Il ragionamento è solido, ma non per questo incontestabile. Infatti quale altra realtà umana se non l’amore potrebbe essere all’opera sulla via del buddhisattva, pronto a dare “fino al suo corpo” per degli esseri, amati ciascuno “come la propria madre o il proprio figlio unico” secondo le massime tradizionali? Che cosa altro se non l’amore nell’intima relazione iniziatica che unisce il maestro, il discepolo e il Yidam – divinità personale – nel cuore del buddismo tantrico vajrayana? Quando la neutralizzazione dell’egocentrismo e il dispiegamento delle perfezioni opposte (generosità, pazienza, sforzo…) orientano evidentemente le pratiche e il comportamento buddista, molto maligno sarebbe chi potesse differenziarle dal puro dono di sé che fonda la morale cristiana sotto il nome di “amore del prossimo”.

8- Due vie etiche

Ma quanto c’entra dunque la morale con il buddismo, che oggi seduce tanto perché lo si ritiene “cool”, cioè lassista in materia di disciplina personale? Sulla strada dell’etica non si può fare a meno di constatare che il Dharma e il cristianesimo camminano insieme, o almeno fianco a fianco. Che si parli di “meriti” o di “buone azioni”, di “atti negativi” o di “peccati”, la via comune delle due tradizioni è innegabile e da una parte e dall’altra si mette la stessa insistenza sulla lotta contro l’egoismo, l’orgoglio, il narcisismo e le altre passioni (collera,desiderio, avarizia, pigrizia…) La lista dei “peccati capitali” non ricalca forse quella dei “veleni mentali”? E la paura dei frutti amari del “cattivo karma” quella dei “castighi eterni”?. Gli inferni buddisti, particolarmente raffinati, valgono bene il loro equivalente occidentale…

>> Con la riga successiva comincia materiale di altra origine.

-- ==== Sys2Proof/Machine/Flags.lean ====
section
/-! DEFINITION. The STATUS bits and the done signal (spec 10_state.md R13, R23, 60_exceptions.md R120), the codes of
ERR_CODE (R109). No chunk sets a flag. -/

namespace Sys2Proof.Machine

/-- R13: BUSY is 1 exactly in E_HDR, E_PIX, E_END and D_PIX. -/
def Fsm.busy : Fsm → Bool
  | .eHdr => true
  | .ePix => true
  | .eEnd => true
  | .dPix => true
  | .idle => false
  | .done => false
  | .error => false

/-- STATUS.BUSY (R13). -/
def State.busy (s : State) : Bool := s.fsm.busy

/-- STATUS.DONE (R13). -/
def State.doneBit (s : State) : Bool := decide (s.fsm = .done)

/-- STATUS.ERR (R13). -/
def State.errBit (s : State) : Bool := decide (s.fsm = .error)

/-- STATUS as a word (R13): BUSY in bit 0, DONE in bit 1, ERR in bit 2, the rest 0. -/
def State.statusWord (s : State) : Word :=
  0#29 ++ BitVec.ofBool s.errBit ++ BitVec.ofBool s.doneBit ++ BitVec.ofBool s.busy

/-- The `done` output signal (R120). -/
def State.doneSignal (s : State) : Bool := s.doneBit || s.errBit

/-- R109: the numeric value of an error code. -/
def ErrorCode.code : ErrorCode → Byte
  | .none => 0
  | .invalidHeader => 1
  | .bufferTooShort => 2
  | .nullInput => 3
  | .lengthMismatch => 4
  | .badRequest => 5

end Sys2Proof.Machine
end

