-- ==== Sys2Proof/Laws/Ops.lean ====
section
/-! SUPPORT. One lemma per shared operation: everything it can do. -/

namespace Sys2Proof.Machine

open Sys2Proof.Safety

@[simp] theorem andThen_next (s : State) (f : State → Result) : andThen (.next s) f = f s := rfl
@[simp] theorem andThen_fault (r : Fault) (f : State → Result) : andThen (.fault r) f = .fault r := rfl
@[simp] theorem andThen_refused (r : Refusal) (f : State → Result) : andThen (.refused r) f = .refused r := rfl

/-- A composed operation that answers a next state went through one. -/
theorem andThen_eq_next {o : Result} {f : State → Result} {t : State} (h : andThen o f = .next t) :
    ∃ s, o = .next s ∧ f s = .next t := by
  cases o with
  | next s => exact ⟨s, rfl, h⟩
  | fault r => cases h
  | refused r => cases h

@[simp] theorem cacheRead_cacheWrite (s : State) (j k : Slot) (v : Word) :
    (s.cacheWrite j v).cacheRead k = if k = j then v else s.cacheRead k := by
  by_cases h : k = j
  · subst h; simp [State.cacheRead, State.cacheWrite]
  · have : j.toNat ≠ k.toNat := fun e => h (BitVec.eq_of_toNat_eq e.symm)
    simp [State.cacheRead, State.cacheWrite, this, h]

/-- Where there is room, a write to DST goes on. -/
theorem writeDst_room {a : Nat} {bs : List Byte} {s : State} (h : a + bs.length ≤ Config.addressSpace) :
    writeDst a bs s = .next { s with dst := s.dst.setBytes a bs } := by simp [writeDst, h]

/-- Where there is none, it faults. -/
theorem writeDst_full {a : Nat} {bs : List Byte} {s : State} (h : ¬ a + bs.length ≤ Config.addressSpace) :
    writeDst a bs s = .fault .dstAddress := by simp [writeDst, h]

/-- All a write to DST can answer with a next state. -/
theorem writeDst_next {a : Nat} {bs : List Byte} {s t : State} (h : writeDst a bs s = .next t) :
    a + bs.length ≤ Config.addressSpace ∧ t = { s with dst := s.dst.setBytes a bs } := by
  unfold writeDst at h
  split at h
  · cases h; exact ⟨‹_›, rfl⟩
  · cases h

/-- Where there is room, bytes are put at `wp`, which moves past them. -/
theorem putBytes_room {bs : List Byte} {s : State} (h : s.wp.toNat + bs.length ≤ Config.addressSpace) :
    putBytes bs s =
      .next { s with dst := s.dst.setBytes s.wp.toNat bs, wp := s.wp + BitVec.ofNat 32 bs.length } := by
  simp [putBytes, writeDst_room h]

/-- All that putting bytes at `wp` can answer with a next state. -/
theorem putBytes_next {bs : List Byte} {s t : State} (h : putBytes bs s = .next t) :
    s.wp.toNat + bs.length ≤ Config.addressSpace ∧
      t = { s with dst := s.dst.setBytes s.wp.toNat bs, wp := s.wp + BitVec.ofNat 32 bs.length } := by
  obtain ⟨u, hu, ht⟩ := andThen_eq_next h
  obtain ⟨hr, rfl⟩ := writeDst_next hu
  cases ht
  exact ⟨hr, rfl⟩

/-- The state after a D_PIX step that retires the pixel in `px`. -/
def retired (s : State) : State :=
  advancePixel { s with dst := s.dst.setBytes s.wp.toNat (pixelBytes s.px s.oc), wp := s.wp + s.oc.setWidth 32 }

/-- Where there is room for the pixel, the step ends in `retired`. -/
theorem retirePixel_room {s : State} (h : EmitRoom s) : retirePixel s = .next (retired s) := by
  simp [retirePixel, emitPixel, writeDst_room h, retired]

/-- All that the end of a D_PIX step can answer with a next state. -/
theorem retirePixel_next {s t : State} (h : retirePixel s = .next t) : EmitRoom s ∧ t = retired s := by
  by_cases hr : EmitRoom s
  · rw [retirePixel_room hr] at h; cases h; exact ⟨hr, rfl⟩
  · simp [retirePixel, emitPixel, writeDst_full hr] at h

/-- The end of a D_PIX step refuses nothing and faults only for want of room. -/
theorem retirePixel_full {s : State} (h : ¬ EmitRoom s) : retirePixel s = .fault .dstAddress := by
  simp [retirePixel, emitPixel, writeDst_full h]

theorem pixelBytes_length (p : Word) (oc : Byte) : (pixelBytes p oc).length = unitBytes oc := by
  by_cases h : oc = 4#8 <;> simp [pixelBytes, unitBytes, h]

/-- Room does not depend on the pixel. -/
theorem emitRoom_iff (s : State) : EmitRoom s ↔ s.wp.toNat + unitBytes s.oc ≤ Config.addressSpace := by
  rw [EmitRoom, pixelBytes_length]

/-- Where there is room for the pixel, a chunk that writes the cache ends in `retired`. -/
theorem storingChunk_room {len : Nat} {p : Word} {s : State} (h : EmitRoom s) :
    storingChunk len p s = .next (retired (storePixel (takeChunk len p s))) := by
  refine retirePixel_room ?_
  rw [emitRoom_iff] at h ⊢
  exact h

/-- All that a chunk that writes the cache can answer with a next state. -/
theorem storingChunk_next {len : Nat} {p : Word} {s t : State} (h : storingChunk len p s = .next t) :
    EmitRoom s ∧ t = retired (storePixel (takeChunk len p s)) := by
  obtain ⟨hr, ht⟩ := retirePixel_next h
  refine ⟨?_, ht⟩
  rw [emitRoom_iff] at hr ⊢
  exact hr

/-- Every chunk's step, where there is room: what it does before the pixel is retired, by class. -/
theorem exec_room {s : State} (h : EmitRoom s) (i : Instr) :
    exec i s = .next (retired (match i with
      | .rgb r g b => storePixel (takeChunk 4 (pack r g b (alpha s.px)) s)
      | .rgba r g b a => storePixel (takeChunk 5 (pack r g b a) s)
      | .index k => takeChunk 1 (s.cacheRead k) s
      | .diff dr dg db => storePixel (takeChunk 1 (shiftPixel s.px dr dg db) s)
      | .luma dg drg dbg => storePixel (takeChunk 2 (shiftPixel s.px (dg + drg) dg (dg + dbg)) s)
      | .run n => storePixel (takeChunk 1 s.px { s with run := BitVec.ofNat 6 (n - 1) }))) := by
  cases i with
  | rgb r g b => exact storingChunk_room h
  | rgba r g b a => exact storingChunk_room h
  | index k =>
    refine retirePixel_room ?_
    rw [emitRoom_iff] at h ⊢
    exact h
  | diff dr dg db => exact storingChunk_room h
  | luma dg drg dbg => exact storingChunk_room h
  | run n =>
    refine storingChunk_room ?_
    rw [emitRoom_iff] at h ⊢
    exact h

/-- Without a host action the step is the core's own. -/
theorem step_core {s : State} (h : s.inbox = []) : step s = coreStep s := by simp [step, nextStep, h]

/-- With a host action the step is that action. -/
theorem step_host {s : State} {e : HostEvent} {es : List HostEvent} (h : s.inbox = e :: es) :
    step s = hostStep e { s with inbox := es } := by simp [step, nextStep, h]

/-- Where there is room, the open run becomes its RUN chunk, and no run is open. -/
theorem emitRun_room {s : State} (h : s.wp.toNat + 1 ≤ Config.addressSpace) :
    emitRun s = .next { s with
      dst := s.dst.setBytes s.wp.toNat (encode (.run s.run.toNat)), wp := s.wp + 1, run := 0 } := by
  have : (encode (.run s.run.toNat)).length = 1 := rfl
  simp [emitRun, emitChunk, putBytes_room (bs := encode (.run s.run.toNat)) (s := s) (by rw [this]; exact h), this]

/-- All that flushing the run can answer with a next state. -/
theorem emitRun_next {s t : State} (h : emitRun s = .next t) :
    s.wp.toNat + 1 ≤ Config.addressSpace ∧
      t = { s with dst := s.dst.setBytes s.wp.toNat (encode (.run s.run.toNat)), wp := s.wp + 1, run := 0 } := by
  obtain ⟨u, hu, ht⟩ := andThen_eq_next h
  have hr := (putBytes_next hu).1
  have hr' : s.wp.toNat + 1 ≤ Config.addressSpace := hr
  rw [emitRun_room hr'] at h
  cases h
  exact ⟨hr', rfl⟩

/-- A chunk written at `wp` where there is room. -/
theorem emitChunk_room {i : Instr} {s : State} (h : s.wp.toNat + (encode i).length ≤ Config.addressSpace) :
    emitChunk i s = .next { s with
      dst := s.dst.setBytes s.wp.toNat (encode i), wp := s.wp + BitVec.ofNat 32 (encode i).length } := putBytes_room h

/-- What OC is latched as where DESIRED_CHANNELS is legal (R94's form of it). -/
theorem outputChannels_legal {d : Byte} (h : desiredLegal d = true) (ch : Byte) :
    outputChannels d ch = if d = 0#8 then ch else d := by
  simp [desiredLegal] at h
  rcases h with (rfl | rfl) | rfl <;> simp [outputChannels]

/-- Where SRC_LEN is at least 8, CEND is 8 below it (R32). -/
theorem endOfChunks_add {l : Word} (h : 8 ≤ l.toNat) : (endOfChunks l).toNat + 8 = l.toNat := by
  simp only [endOfChunks, if_pos h]
  bv_omega

/-- All that an encode start can do. -/
theorem encodeStart_cases (s : State) :
    (∃ c, c ≠ .none ∧ encodeStart s = raiseError c s) ∨
    (s.srcLen ≠ 0 ∧ headerFieldsValid s.width s.height s.channels s.colorspace = true ∧
      s.srcLen.toNat = s.width.toNat * s.height.toNat * s.channels.toNat ∧
      encodeStart s = encodeAccept s) := by
  unfold encodeStart
  split
  · exact .inl ⟨.nullInput, by decide, rfl⟩
  · split
    · exact .inl ⟨.invalidHeader, by decide, rfl⟩
    · split
      · exact .inl ⟨.lengthMismatch, by decide, rfl⟩
      · exact .inr ⟨‹_›, by simpa using ‹¬ headerFieldsValid _ _ _ _ = false›, by omega, rfl⟩

/-- All that a decode start can do. -/
theorem decodeStart_cases (s : State) :
    (∃ c, c ≠ .none ∧ decodeStart s = raiseError c s) ∨
    (desiredLegal s.desiredChannels = true ∧ Config.minStream ≤ s.srcLen.toNat ∧
      headerValid (s.src.getBe32 0) (s.src.getBe32 4) (s.src.getBe32 8) (s.src.get 12) (s.src.get 13) = true ∧
      decodeStart s = decodeAccept (s.src.getBe32 4) (s.src.getBe32 8) (s.src.get 12) (s.src.get 13) s) := by
  unfold decodeStart
  split
  · exact .inl ⟨.badRequest, by decide, rfl⟩
  · split
    · exact .inl ⟨.nullInput, by decide, rfl⟩
    · split
      · exact .inl ⟨.bufferTooShort, by decide, rfl⟩
      · split
        · exact .inl ⟨.invalidHeader, by decide, rfl⟩
        · exact .inr ⟨by simpa using ‹¬ desiredLegal _ = false›, by omega,
            by simpa using ‹¬ headerValid _ _ _ _ _ = false›, rfl⟩

/-- The core's own step, state by state. -/
theorem coreStep_eHdr {s : State} (h : s.fsm = .eHdr) : coreStep s = encodeHeader s := by simp [coreStep, h]
theorem coreStep_ePix {s : State} (h : s.fsm = .ePix) : coreStep s = encodePixel s := by simp [coreStep, h]
theorem coreStep_eEnd {s : State} (h : s.fsm = .eEnd) : coreStep s = encodeEnd s := by simp [coreStep, h]
theorem coreStep_dPix {s : State} (h : s.fsm = .dPix) : coreStep s = decodePixel s := by simp [coreStep, h]
theorem coreStep_waiting {s : State} (h : s.busy = false) : coreStep s = .next s := by
  cases hf : s.fsm <;> simp_all [State.busy, Fsm.busy, coreStep]

/-- A failing chunk fetch is a fault on SRC, nothing else. -/
theorem fetchChunk_error {s : State} {f : Fault} (h : fetchChunk s = .error f) : f = .srcAddress := by
  unfold fetchChunk at h
  split at h <;> cases h <;> rfl

end Sys2Proof.Machine
end

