/-- Settles O33, by the host's next action: only a register write needs an argument. -/
theorem onlyAStartOrResetLeavesDoneAndError : Obligations.OnlyAStartOrResetLeavesDoneAndError := by
  intro s t hb ht hno
  cases hi : s.inbox with
  | nil =>
    rw [step_core hi, coreStep_waiting hb] at ht
    cases ht
    exact ⟨rfl, rfl, rfl⟩
  | cons e es =>
    obtain ⟨hreset, hstart⟩ := hno e es hi
    cases e with
    | wait =>
      rw [step_host hi] at ht
      cases (coreStep_waiting (s := { s with inbox := es }) hb).symm.trans ht
      exact ⟨rfl, rfl, rfl⟩
    | reset => exact absurd rfl hreset
    | regRead size off =>
      by_cases ha : size = 4 ∧ off.toNat % 4 = 0
      · cases (step_regRead_legal hi ha).symm.trans ht
        exact ⟨rfl, rfl, rfl⟩
      · cases (step_regRead_refused hi ha).symm.trans ht
    | regWrite size off v =>
      by_cases ha : size = 4 ∧ off.toNat % 4 = 0
      · obtain ⟨rfl, ha⟩ := ha
        cases (step_regWrite_not_busy hi ha hb).symm.trans ht
        refine regUpdate_of_no_start (fun h0 => ?_) { s with inbox := es }
        by_contra hop
        exact hstart ⟨v, h0 ▸ rfl, hop⟩
      · cases (step_regWrite_refused hi ha).symm.trans ht
    | srcRead a =>
      rw [step_srcRead hi, hb] at ht
      cases ht
      exact ⟨rfl, rfl, rfl⟩
    | srcWrite a v =>
      cases (step_srcWrite_not_busy hi hb).symm.trans ht
      exact ⟨rfl, rfl, rfl⟩
    | dstRead a =>
      rw [step_dstRead hi, hb] at ht
      cases ht
      exact ⟨rfl, rfl, rfl⟩

end Sys2Proof.Proofs.Exceptions
end

section
/-! PROOF. Reset: what it shows the host and what it leaves of the memories (O40), and that `State.reset` meets the invariant (O42). -/

namespace Sys2Proof.Proofs.Reset

open Sys2Proof.Machine Sys2Proof.Safety Sys2Proof.Proofs.Invariant Sys2Proof.Proofs.Registers

/-! ### What a cut operation may have written (93 S3) -/

/-- Outside an operation nothing is cut. -/
theorem cutBound_of_not_busy {s : State} (hb : s.busy = false) : cutBound s = 0 := by
  unfold State.busy at hb
  cases hf : s.fsm with
  | idle | done | error => rw [cutBound, hf]
  | eHdr | ePix | eEnd | dPix => rw [hf] at hb; cases hb

/-- A decode writes N pixels of OC bytes. -/
theorem cutBound_of_dPix {s : State} (hf : s.fsm = .dPix) : cutBound s = s.n.toNat * s.oc.toNat := by
  rw [cutBound, hf]

/-- In every state but the decoder's the bound is at most an encode's. -/
theorem cutBound_le_of_ne_dPix {s : State} (hf : s.fsm ≠ .dPix) : cutBound s ≤ 5 * s.n.toNat + 22 := by
  cases h : s.fsm with
  | eHdr | ePix | eEnd => rw [cutBound, h]
  | idle | done | error => rw [cutBound, h]; exact Nat.zero_le _
  | dPix => exact absurd h hf

/-! ### The state after a reset -/

/-- After a reset the host reads 0 at every offset (R127): STATUS is IDLE's, and every other register is 0. -/
theorem regValue_resetMachine (s : State) (off : Word) : regValue (resetMachine s) off = 0 := by
  have hstatus : (resetMachine s).statusWord = 0 := statusWord_eq _
  unfold regValue
  rw [hstatus]
  split_ifs <;> rfl

/-- A reset leaves the DST bytes from the cut operation's bound on. -/
theorem get_dst_resetMachine {s : State} {a : Nat} (h : cutBound s ≤ a) : (resetMachine s).dst.get a = s.dst.get a := by
  have hbound : ¬ a < min (cutBound s) Config.addressSpace := by omega
  exact (DstMemory.get_cutBelow _ _ _ a).trans (if_neg hbound)

/-- Settles O40: the step is `resetMachine`, and each of the three cases puts the address at or above the cut's bound. -/
theorem resetInAnyState : Obligations.ResetInAnyState := by
  intro s es hi
  refine ⟨resetMachine { s with inbox := es }, step_host hi, rfl, rfl, rfl, rfl, rfl, rfl, rfl, rfl, rfl,
    regValue_resetMachine _, rfl, rfl, rfl, rfl, fun a ha => get_dst_resetMachine ?_⟩
  show cutBound s ≤ a
  obtain hb | ⟨hf, ha⟩ | ⟨hf, ha⟩ := ha
  · exact cutBound_of_not_busy hb ▸ Nat.zero_le a
  · exact cutBound_of_dPix hf ▸ ha
  · exact (cutBound_le_of_ne_dPix hf).trans ha

/-- Settles O42: the state right after reset is not BUSY, and both its memories are empty, which is canonical. -/
theorem resetMeetsTheInvariant : Obligations.ResetMeetsTheInvariant :=
  inv_of_not_busy rfl rfl rfl

end Sys2Proof.Proofs.Reset
end

section
/-! PROOF. The spec's example words, read back as encodings (O5). -/

namespace Sys2Proof.Proofs.ExampleWords

open Sys2Proof.Proofs.Encoding

/-- Bytes that are a well-formed instruction's encoding are read as that instruction, with nothing left over. -/
theorem decode_of_encode_eq {i : Instr} {bs : List Byte} (hwf : i.wf = true) (henc : encode i = bs) :
    decode bs = .ok (i, []) := by
  have hdec := decodeInvertsEncode i [] hwf
  rwa [List.append_nil, henc] at hdec

/-- Settles O5: each word is the encoding of the instruction it stands for, whose operands are in range. -/
theorem exampleWordsDecode : Obligations.ExampleWordsDecode :=
  ⟨decode_of_encode_eq rfl rfl, decode_of_encode_eq rfl rfl, decode_of_encode_eq rfl rfl,
    decode_of_encode_eq (by decide) (by decide), decode_of_encode_eq (by decide) (by decide),
    decode_of_encode_eq (by decide) (by decide)⟩

end Sys2Proof.Proofs.ExampleWords
end

section
/-! PROOF. The state right after reset, as the host sees it (O41). -/

namespace Sys2Proof.Proofs.ResetState

open Sys2Proof.Machine Sys2Proof.Proofs.Reset

/-- `State.reset` and what a reset event makes of it differ only in what no register offset shows (R127). -/
theorem regValue_reset_eq_resetMachine (off : Word) :
    regValue State.reset off = regValue (resetMachine State.reset) off := rfl

/-- Settles O41: the host reads at every offset what it reads after a reset event, and that is 0. -/
theorem resetStateShowsZero : Obligations.ResetStateShowsZero := by
  have hregs (off : Word) : regValue State.reset off = 0 :=
    (regValue_reset_eq_resetMachine off).trans (regValue_resetMachine State.reset off)
  exact ⟨rfl, hregs, rfl, rfl, rfl⟩

end Sys2Proof.Proofs.ResetState
end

9- Scienza dello spirito contro carità attiva

Se c’è una vera differenza fra le nostre due religioni in materia di altruismo e di progresso spirituale, essa deve essere ricercato piuttosto dalla considerazione del posto che vi occupa la sapienza o gnosi. Per il Dharma infatti la conoscenza e l’amore sono inseparabili come il giorno e la notte, allo stesso modo della vacuità e delle apparenze ordinarie. Da ciò deriva una cultura dell’esperienza metafisica diretta che si incarna nella ricchezza dei metodi spirituali – “i mezzi abili” – sviluppati dalle tradizioni buddiste. Trasmessa da guide qualificate, questa “tecnoscienza dello spirito” ha un peso grandissimo sull’attuale successo del buddismo in Occidente, avido della sua filosofia potente, della sua psicologia sottile e del suo arsenale pratico. Basta guardare la affascinante diversità dei rituali, meditazioni, yoga spiegati dalla sua corrente tibetana… Dagli espedienti più concreti (reliquie, porta fortuna benedetti, immagini sante) ai supporti più raffinati, c’è veramente di che soddisfare il corpo, la parola e lo spirito…

Ora di fronte a una tale profusione di strumenti per lavorare su di sé, il cristiano può sembrare abbandonato a se stesso e il cristianesimo assai sprovveduto. Esso, tuttavia, ai suoi inizi non separava la sapienza e l’amore spirituale, e sono attestati nei primi tempi della Chiesa la cura della conoscenza e i metodi per raggiungerla. Ma con i secoli questa cultura dell’interiorità si è a poco a poco indebolita, fino a perdersi talora, soprattutto nel campo cattolico. E questo a profitto di una deriva scolastica e dogmatica più preoccupata di controllare istituzionalmente le anime che di condurle a una vera esperienza spirituale. Non c’è che da vedere la diffidenza secolare manifestata dalle autorità della Chiesa nei confronti dei mistici, che portano appunto al più alto grado l’unione dell’amore e della conoscenza… Preso fra un moralismo puritano e uno stretto razionalismo anch’esso chiuso alle cose del corpo, dell’affettività e dell’invisibile, il cristianesimo occidentale non ha avuto più che da rivolgersi verso il modo esteriore. Mossa dal suo attivismo umanistico quanto proselita, la Chiesa ha coperto il mondo di scuole, di università, di ospedali, di asili, prefigurando così l’attuale infatuazione caritativa e umanitaria. Uno slancio che non ha quasi equivalenti in Oriente dove, “bene ordinata”, la carità attiva aveva il dovere di “cominciare da se stessi”, cioè l’applicazione individuale del “medita e diventa prima di tutto buddha, per poter veramente aiutare un giorno gli altri“. Poco comprensibile per i moderni, questo primato della contemplazione sull’azione ha avuto almeno il merito di limitare – un poco – l’implicazione delle istituzioni buddiste negli affari temporali. da cui deriva forse una facilità più grande di quella dei loro omologhi cristiani ad applicare dei comuni ideali di compassione …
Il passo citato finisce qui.